Héctor José Cámpora (26 March 190918 December 1980) was an Argentine politician. A major figure of left-wing Peronism, Cámpora was briefly Argentine president from 25 May to 13 July 1973 and subsequently arranged for Perón to run for president in an election that he subsequently won. The modern left-wing Peronist political youth organization La Cámpora is named after him. He was a dentist by trade.

Early life 
Cámpora, affectionately known as el Tío (the Uncle), was born as Héctor José Cámpora Demaestre on March 26, 1909, in the city of Mercedes, in the Province of Buenos Aires. He earned a degree in dentistry in Córdoba University and practiced his profession in his hometown before moving to nearby San Andrés de Giles.

From 1945 to 1970 

Cámpora knew General Juan Perón when the latter visited San Andrés de Giles as minister of labour in 1944. After Perón was elected president in 1946, Cámpora led an independent coalition of labourists and radicals and won a seat in the house of representatives, which he presided during the period 1948–1952. He was commissioned for a diplomatic trip through 17 countries as plenipotentiary ambassador in 1953. He was arrested and indicted for corruption and embezzlement by the Revolución Libertadora which overthrew Perón in 1955. After fleeing the country in 1956, he returned three years later when all the charges were dropped.

From 1971 to July 1973 

Perón chose him as his "personal delegate" in 1971. He ran for president in 1973 to circumvent the veto on Perón's participation in the election which had been issued by Argentine dictator General Alejandro Lanusse.
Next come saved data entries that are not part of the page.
-- ==== Sys2Proof/Tests/Slice0.lean ====
section
/-! SUPPORT. Tests of one step each, expected results from spec/95_test_vectors.md and spec/30_encoding.md; a smoke test of
WellFormed; and the states and operands that meet the hypotheses of the statements. -/

namespace Sys2Proof.Tests

open Sys2Proof.Machine

/-- One field of the next state an outcome answers. -/
def after {α : Type} (f : State → α) : Host.Outcome State Fault Refusal → Option α
  | .next t => some (f t)
  | .fault _ => none
  | .refused _ => none

/-! ## WellFormed: an ill-formed operand of each operand-taking command is refused (R41) -/

theorem test_wellFormed_refuses_mask : ¬ (Instr.mask 256).WellFormed := by decide
theorem test_wellFormed_refuses_subnet : ¬ (Instr.subnet 256).WellFormed := by decide
theorem test_wellFormed_refuses_split : ¬ (Instr.split 384).WellFormed := by decide
theorem test_wellFormed_takes_255 :
    (Instr.mask 255).WellFormed ∧ (Instr.subnet 255).WellFormed ∧ (Instr.split 255).WellFormed ∧
      Instr.subnetp.WellFormed ∧ Instr.succ.WellFormed ∧ Instr.next.WellFormed := by decide

/-! ## Decoding: each command's word written out bit by bit as `RSV ++ ARG ++ OPCODE` (R40, R42) -/

theorem test_decode_mask : decode (0b0000000000000000#16 ++ 0b01000001#8 ++ 0b00000001#8) = .ok (.mask 65) := by decide
theorem test_decode_subnet : decode (0b0000000000000000#16 ++ 0b10000001#8 ++ 0b00000010#8) = .ok (.subnet 129) := by decide
theorem test_decode_subnetp : decode (0b0000000000000000#16 ++ 0b00000000#8 ++ 0b00000011#8) = .ok .subnetp := by decide
theorem test_decode_succ : decode (0b0000000000000000#16 ++ 0b00000000#8 ++ 0b00000100#8) = .ok .succ := by decide
theorem test_decode_split : decode (0b0000000000000000#16 ++ 0b00111111#8 ++ 0b00000101#8) = .ok (.split 63) := by decide
theorem test_decode_next : decode (0b0000000000000000#16 ++ 0b00000000#8 ++ 0b00000110#8) = .ok .next := by decide

/-- V-ILL-1 to V-ILL-8. -/
theorem test_decode_illegal :
    decode 0x00000000 = .error .unknownOpcode ∧ decode 0x00000007 = .error .unknownOpcode ∧
      decode 0x000000FF = .error .unknownOpcode ∧ decode 0xFFFFFFFF = .error .reservedBits ∧
      decode 0x00014001 = .error .reservedBits ∧ decode 0x80000004 = .error .reservedBits ∧
      decode 0x00000103 = .error .strayArg ∧ decode 0x0000FF06 = .error .strayArg := by decide

theorem test_decodeTableWord : decodeTableWord 32 0x00004105 = some (.split 65) ∧ decodeTableWord 32 7 = none := by decide

/-- A word placed by `withFetchWord` is the first command the machine runs after reset: V-REG-10. -/
theorem test_withFetchWord_runs_first :
    after (·.rAddr) (step (State.reset.withFetchWord 32 0x00000004)) = some 1 := by decide

/-! ## Commands: vectors of spec/95_test_vectors.md -/

/-- The operand of section 2.3. -/
def operand : State := { State.reset with aAddr := 0x20010db885a3123456789abcdef01357, aPfx := 61 }

/-- V-MASK-63. -/
theorem test_mask_63 :
    after (·.rAddr) (exec (.mask 63) State.reset) = some 0xfffffffffffffffe0000000000000000 := by decide
/-- V-MASK-129. -/
theorem test_mask_129 :
    after (fun t => (t.rAddr, t.err)) (exec (.mask 129) { State.reset with rAddr := 0x1234 }) = some (0x1234, 2) := by
  decide
/-- V-SUB-100. -/
theorem test_subnet_100 :
    after (fun t => (t.sMask, t.sBegin, t.sEnd)) (exec (.subnet 100) operand) =
      some (100, 0x20010db885a3123456789abcd0000000, 0x20010db885a3123456789abcdfffffff) := by decide
/-- V-SUB-129. -/
theorem test_subnet_129 :
    after (fun t => (t.err, t.sMask, t.sEnd)) (exec (.subnet 129) operand) = some (2, 128, 0) := by decide
/-- V-SUBP-61. -/
theorem test_subnetp_61 :
    after (fun t => (t.sMask, t.sBegin, t.sEnd)) (exec .subnetp operand) =
      some (61, 0x20010db885a312300000000000000000, 0x20010db885a31237ffffffffffffffff) := by decide
/-- V-SUBP-200. -/
theorem test_subnetp_200 :
    after (fun t => (t.err, t.aPfx, t.sMask)) (exec .subnetp { operand with aPfx := 200 }) = some (2, 200, 128) := by
  decide
/-- V-SUCC-4: the carry goes through ten bytes. -/
theorem test_succ_carry :
    after (·.rAddr) (exec .succ { State.reset with aAddr := 0x20010db80000ffffffffffffffffffff }) =
      some 0x20010db8000100000000000000000000 := by decide
/-- V-SUCC-6: the wrap. -/
theorem test_succ_wrap :
    after (fun t => (t.rAddr, t.err)) (exec .succ { State.reset with aAddr := 0xffffffffffffffffffffffffffffffff, err := 5 }) =
      some (0, 0) := by decide

/-- The state of V-SPL-B before its `SPLIT`. -/
def parent119 : State :=
  { State.reset with
    sMask := 119, sBegin := 0x20010db800000000000000000000fe00, sEnd := 0x20010db800000000000000000000ffff }

/-- V-SPL-B, child 0. -/
theorem test_split_121 :
    after (fun t => (t.cMask, t.cBegin, t.cEnd, t.cIdx, t.depth, childCount t)) (exec (.split 121) parent119) =
      some (121, 0x20010db800000000000000000000fe00, 0x20010db800000000000000000000fe7f, 0, 2, 4) := by decide
/-- V-SPL-E1 (error 3), V-SPL-E3 and V-SPL-E4 (error 2). -/
theorem test_split_errors :
    after (·.err) (exec (.split 118) parent119) = some 3 ∧ after (·.err) (exec (.split 0) parent119) = some 2 ∧
      after (·.err) (exec (.split 129) parent119) = some 2 := by decide

/-- V-SPL-B with child 1 current. -/
def child1 : State :=
  { parent119 with
    cMask := 121, cBegin := 0x20010db800000000000000000000fe80, cEnd := 0x20010db800000000000000000000feff, cIdx := 1,
    depth := 2 }

/-- V-SPL-B, child 2: the carry crosses a byte. -/
theorem test_next_carry :
    after (fun t => (t.cBegin, t.cEnd, t.cIdx, isLast t)) (exec .next child1) =
      some (0x20010db800000000000000000000ff00, 0x20010db800000000000000000000ff7f, 2, false) := by decide
/-- V-REG-6. -/
theorem test_next_at_end : after status (exec .next State.reset) = some 0x00000015 := by decide

/-! ## The host port -/

/-- V-REG-1, V-REG-3, V-REG-5, V-REG-13. -/
theorem test_regRead :
    regRead 0x01 State.reset = 0x00000010#32 ∧ regRead 0x03 State.reset = 128#8 ∧ regRead 0x07 State.reset = 128#8 ∧
      regRead 0x0A State.reset = 128#8 ∧ regRead 0x0C State.reset = 1#129 ∧ regRead 0x0D State.reset = 0#129 ∧
      regRead 0xFF State.reset = 0#129 := ⟨rfl, rfl, rfl, rfl, rfl, rfl, rfl⟩
/-- V-REG-11, V-REG-12, V-REG-14: ignored writes. -/
theorem test_regWrite_ignored :
    after id (serve (.regWrite 0x01 0xFFFFFFFF#32) child1) = some child1 ∧
      after id (serve (.regWrite 0x05 0x7#128) child1) = some child1 ∧
      after id (serve (.regWrite 0x40 0x7#129) child1) = some child1 := by decide
/-- V-REG-15, V-REG-16. -/
theorem test_regWrite_operands :
    after (fun t => (t.aPfx, t.err)) (serve (.regWrite 0x03 255#8) { State.reset with err := 3 }) = some (255, 3) ∧
      after (fun t => (byte t.aAddr 0, byte t.aAddr 15))
        (serve (.regWrite 0x02 0x0102030405060708090a0b0c0d0e0f10#128) State.reset) = some (0x01, 0x10) := by decide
His running-mate was Vicente Solano Lima. Despite Cámpora's own left-leaning tendencies, Solano Lima belonged to the Popular Conservative Party.

Cámpora won the March 1973 election with 49.6% of the votes. The Radical leader, Ricardo Balbín, had arrived second with 21.3%, but it was enough to include him in the runoff with Cámpora, as absolute majority was necessary to avoid a second ballot. However, he resigned his right in order to avoid a political crisis, and recognized his defeat. Cámpora assumed his functions on 25 May 1973, in the presence of Chilean President Salvador Allende and Cuban President Osvaldo Dorticós. A million people gathered on the Plaza de Mayo to acclaim the new President.

One of Cámpora's first presidential actions was a granting of amnesty to members of terrorist organizations who had carried out political assassinations and terror attacks against military and police personnel and who had been tried and sentenced to prison by judges.

On 28 May Argentina restored diplomatic relations with Cuba, which then received Argentine aid such as food and industrial products to break the United States embargo against Cuba.

During Cámpora's first months of government, approximatively 600 social conflicts, strikes and factory occupations had taken place. The revolutionary left had however suspended armed struggle, joining itself to the participatory democracy process, which created alarms in the Peronist right-wing bureaucracy.

Cámpora's ideology set him against the right-wing tendencies of Peronism. When Perón returned to Argentina on 20 June 1973, his plane had to be redirected to a military airport because of fighting between armed Peronist factions that had massed to greet his arrival at Buenos Aires's main airport. This event, known as the Ezeiza Massacre, left 13 killed and more than 300 wounded.

José Ber Gelbard, president of the CGE, a small and medium-sized enterprise association, was designated as minister of economics. Gelbard tried to establish a "social pact" among the CGT workers and the "National Bourgeoisie", including a price freeze and widespread salary hikes.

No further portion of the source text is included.